══ Data extracts ══

-- ==== Sys2Proof/Laws/Memory.lean ====
section
/-! SUPPORT. The block store's memory keeps its canonical form: an empty memory has it, and every write of a block keeps
it (log entry 7). -/

namespace Sys2Proof.Machine

theorem Memory.wf_nil : Memory.wf [] := ⟨List.Pairwise.nil, fun _ h => absurd h List.not_mem_nil⟩

/-- Reset's memory is in canonical form. -/
theorem State.reset_memory_wf : Memory.wf State.reset.fonts.memory := Memory.wf_nil

/-- The cells of successive bytes lie within the bytes' addresses, rise, and hold no 0. -/
theorem cellsFrom_spec (data : List Byte) (a : Nat) :
    ((cellsFrom a data).map Prod.fst).Pairwise (· < ·) ∧
      ∀ c ∈ cellsFrom a data, a ≤ c.1 ∧ c.1 < a + data.length ∧ c.2 ≠ 0 := by
  induction data generalizing a with
  | nil => exact ⟨List.Pairwise.nil, fun _ h => absurd h List.not_mem_nil⟩
  | cons b rest ih =>
    obtain ⟨rise, within⟩ := ih (a + 1)
    have wide : ∀ c ∈ cellsFrom (a + 1) rest, a ≤ c.1 ∧ c.1 < a + (rest.length + 1) ∧ c.2 ≠ 0 := fun c h => by
      obtain ⟨low, high, held⟩ := within c h
      exact ⟨by omega, by omega, held⟩
    unfold cellsFrom
    split
    · exact ⟨rise, wide⟩
    · rename_i held
      refine ⟨List.pairwise_cons.2 ⟨fun x hx => ?_, rise⟩, fun c h => ?_⟩
      · obtain ⟨c, h, rfl⟩ := List.mem_map.1 hx
        exact (within c h).1
      · rcases List.mem_cons.1 h with rfl | h
        · exact ⟨Nat.le_refl _, by simp, held⟩
        · exact wide c h

/-- Memory put together of rising parts, each below the next. -/
theorem Memory.wf_append {m n : Memory} (hm : Memory.wf m) (hn : Memory.wf n) (below : ∀ c ∈ m, ∀ d ∈ n, c.1 < d.1) :
    Memory.wf (m ++ n) := by
  refine ⟨?_, fun c h => (List.mem_append.1 h).elim (hm.2 c) (hn.2 c)⟩
  rw [List.map_append, List.pairwise_append]
  refine ⟨hm.1, hn.1, fun x hx y hy => ?_⟩
  obtain ⟨c, hc, rfl⟩ := List.mem_map.1 hx
  obtain ⟨d, hd, rfl⟩ := List.mem_map.1 hy
  exact below c hc d hd

theorem Memory.wf_filter {m : Memory} (h : Memory.wf m) (p : Host.Cell → Bool) : Memory.wf (m.filter p) :=
  ⟨h.1.sublist (List.filter_sublist.map _), fun c hc => h.2 c (List.mem_filter.1 hc).1⟩

/-- Writing a block keeps the canonical form. -/
theorem Memory.writeBlock_wf {m : Memory} (h : Memory.wf m) (block : Nat) (data : List Byte) :
    Memory.wf (m.writeBlock block data) := by
  obtain ⟨rise, within⟩ := cellsFrom_spec (data.take Config.blockBytes) (Config.blockBytes * block)
  have short : (data.take Config.blockBytes).length ≤ Config.blockBytes := by simp
  have cells : ∀ c ∈ cellsFrom (Config.blockBytes * block) (data.take Config.blockBytes),
      Config.blockBytes * block ≤ c.1 ∧ c.1 < Config.blockBytes * (block + 1) := fun c hc => by
    obtain ⟨low, high, -⟩ := within c hc
    exact ⟨low, by rw [Nat.mul_add, Nat.mul_one]; omega⟩
  unfold Memory.writeBlock
  refine Memory.wf_append (Memory.wf_append (Memory.wf_filter h _) ⟨rise, fun c hc => (within c hc).2.2⟩ ?_)
    (Memory.wf_filter h _) ?_
  · intro c hc d hd
    have low := (List.mem_filter.1 hc).2
    have := (cells d hd).1
    simp only [decide_eq_true_eq] at low
    omega
  · intro c hc d hd
    have high := (List.mem_filter.1 hd).2
    simp only [decide_eq_true_eq] at high
    rcases List.mem_append.1 hc with hc | hc
    · have low := (List.mem_filter.1 hc).2
      simp only [decide_eq_true_eq] at low
      have : Config.blockBytes * block ≤ Config.blockBytes * (block + 1) := Nat.mul_le_mul_left _ (by omega)
      omega
    · have := (cells c hc).2
      omega

/-- Storing a block of a font keeps the canonical form. -/
theorem FontStore.storeBlock_wf {fs : FontStore} (h : Memory.wf fs.memory) (font : Nat) (data : List Byte) :
    Memory.wf (fs.storeBlock font data).memory := by
  unfold FontStore.storeBlock
  split
  · exact h
  · exact Memory.writeBlock_wf h _ _

end Sys2Proof.Machine
end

═══

**Task directions:**
Repeat the listing. Keep every character the same.

**Exercise answer:**
-- ==== Sys2Proof/Laws/Memory.lean ====
section
/-! SUPPORT. The block store's memory keeps its canonical form: an empty memory has it, and every write of a block keeps
it (log entry 7). -/

namespace Sys2Proof.Machine

theorem Memory.wf_nil : Memory.wf [] := ⟨List.Pairwise.nil, fun _ h => absurd h List.not_mem_nil⟩

/-- Reset's memory is in canonical form. -/
theorem State.reset_memory_wf : Memory.wf State.reset.fonts.memory := Memory.wf_nil

/-- The cells of successive bytes lie within the bytes' addresses, rise, and hold no 0. -/
theorem cellsFrom_spec (data : List Byte) (a : Nat) :
    ((cellsFrom a data).map Prod.fst).Pairwise (· < ·) ∧
      ∀ c ∈ cellsFrom a data, a ≤ c.1 ∧ c.1 < a + data.length ∧ c.2 ≠ 0 := by
  induction data generalizing a with
  | nil => exact ⟨List.Pairwise.nil, fun _ h => absurd h List.not_mem_nil⟩
  | cons b rest ih =>
    obtain ⟨rise, within⟩ := ih (a + 1)
    have wide : ∀ c ∈ cellsFrom (a + 1) rest, a ≤ c.1 ∧ c.1 < a + (rest.length + 1) ∧ c.2 ≠ 0 := fun c h => by
      obtain ⟨low, high, held⟩ := within c h
      exact ⟨by omega, by omega, held⟩
    unfold cellsFrom
    split
    · exact ⟨rise, wide⟩
    · rename_i held
      refine ⟨List.pairwise_cons.2 ⟨fun x hx => ?_, rise⟩, fun c h => ?_⟩
      · obtain ⟨c, h, rfl⟩ := List.mem_map.1 hx
        exact (within c h).1
      · rcases List.mem_cons.1 h with rfl | h
        · exact ⟨Nat.le_refl _, by simp, held⟩
        · exact wide c h

/-- Memory put together of rising parts, each below the next. -/
theorem Memory.wf_append {m n : Memory} (hm : Memory.wf m) (hn : Memory.wf n) (below : ∀ c ∈ m, ∀ d ∈ n, c.1 < d.1) :
    Memory.wf (m ++ n) := by
  refine ⟨?_, fun c h => (List.mem_append.1 h).elim (hm.2 c) (hn.2 c)⟩
  rw [List.map_append, List.pairwise_append]
  refine ⟨hm.1, hn.1, fun x hx y hy => ?_⟩
  obtain ⟨c, hc, rfl⟩ := List.mem_map.1 hx
  obtain ⟨d, hd, rfl⟩ := List.mem_map.1 hy
  exact below c hc d hd

theorem Memory.wf_filter {m : Memory} (h : Memory.wf m) (p : Host.Cell → Bool) : Memory.wf (m.filter p) :=
  ⟨h.1.sublist (List.filter_sublist.map _), fun c hc => h.2 c (List.mem_filter.1 hc).1⟩

/-- Writing a block keeps the canonical form. -/
theorem Memory.writeBlock_wf {m : Memory} (h : Memory.wf m) (block : Nat) (data : List Byte) :
    Memory.wf (m.writeBlock block data) := by
  obtain ⟨rise, within⟩ := cellsFrom_spec (data.take Config.blockBytes) (Config.blockBytes * block)
  have short : (data.take Config.blockBytes).length ≤ Config.blockBytes := by simp
  have cells : ∀ c ∈ cellsFrom (Config.blockBytes * block) (data.take Config.blockBytes),
      Config.blockBytes * block ≤ c.1 ∧ c.1 < Config.blockBytes * (block + 1) := fun c hc => by
    obtain ⟨low, high, -⟩ := within c hc
    exact ⟨low, by rw [Nat.mul_add, Nat.mul_one]; omega⟩
  unfold Memory.writeBlock
  refine Memory.wf_append (Memory.wf_append (Memory.wf_filter h _) ⟨rise, fun c hc => (within c hc).2.2⟩ ?_)
    (Memory.wf_filter h _) ?_
  · intro c hc d hd
    have low := (List.mem_filter.1 hc).2
    have := (cells d hd).1
    simp only [decide_eq_true_eq] at low
    omega
  · intro c hc d hd
    have high := (List.mem_filter.1 hd).2
    simp only [decide_eq_true_eq] at high
    rcases List.mem_append.1 hc with hc | hc
    · have low := (List.mem_filter.1 hc).2
      simp only [decide_eq_true_eq] at low
      have : Config.blockBytes * block ≤ Config.blockBytes * (block + 1) := Nat.mul_le_mul_left _ (by omega)
      omega
    · have := (cells c hc).2
      omega

/-- Storing a block of a font keeps the canonical form. -/
theorem FontStore.storeBlock_wf {fs : FontStore} (h : Memory.wf fs.memory) (font : Nat) (data : List Byte) :
    Memory.wf (fs.storeBlock font data).memory := by
  unfold FontStore.storeBlock
  split
  · exact h
  · exact Memory.writeBlock_wf h _ _

end Sys2Proof.Machine
end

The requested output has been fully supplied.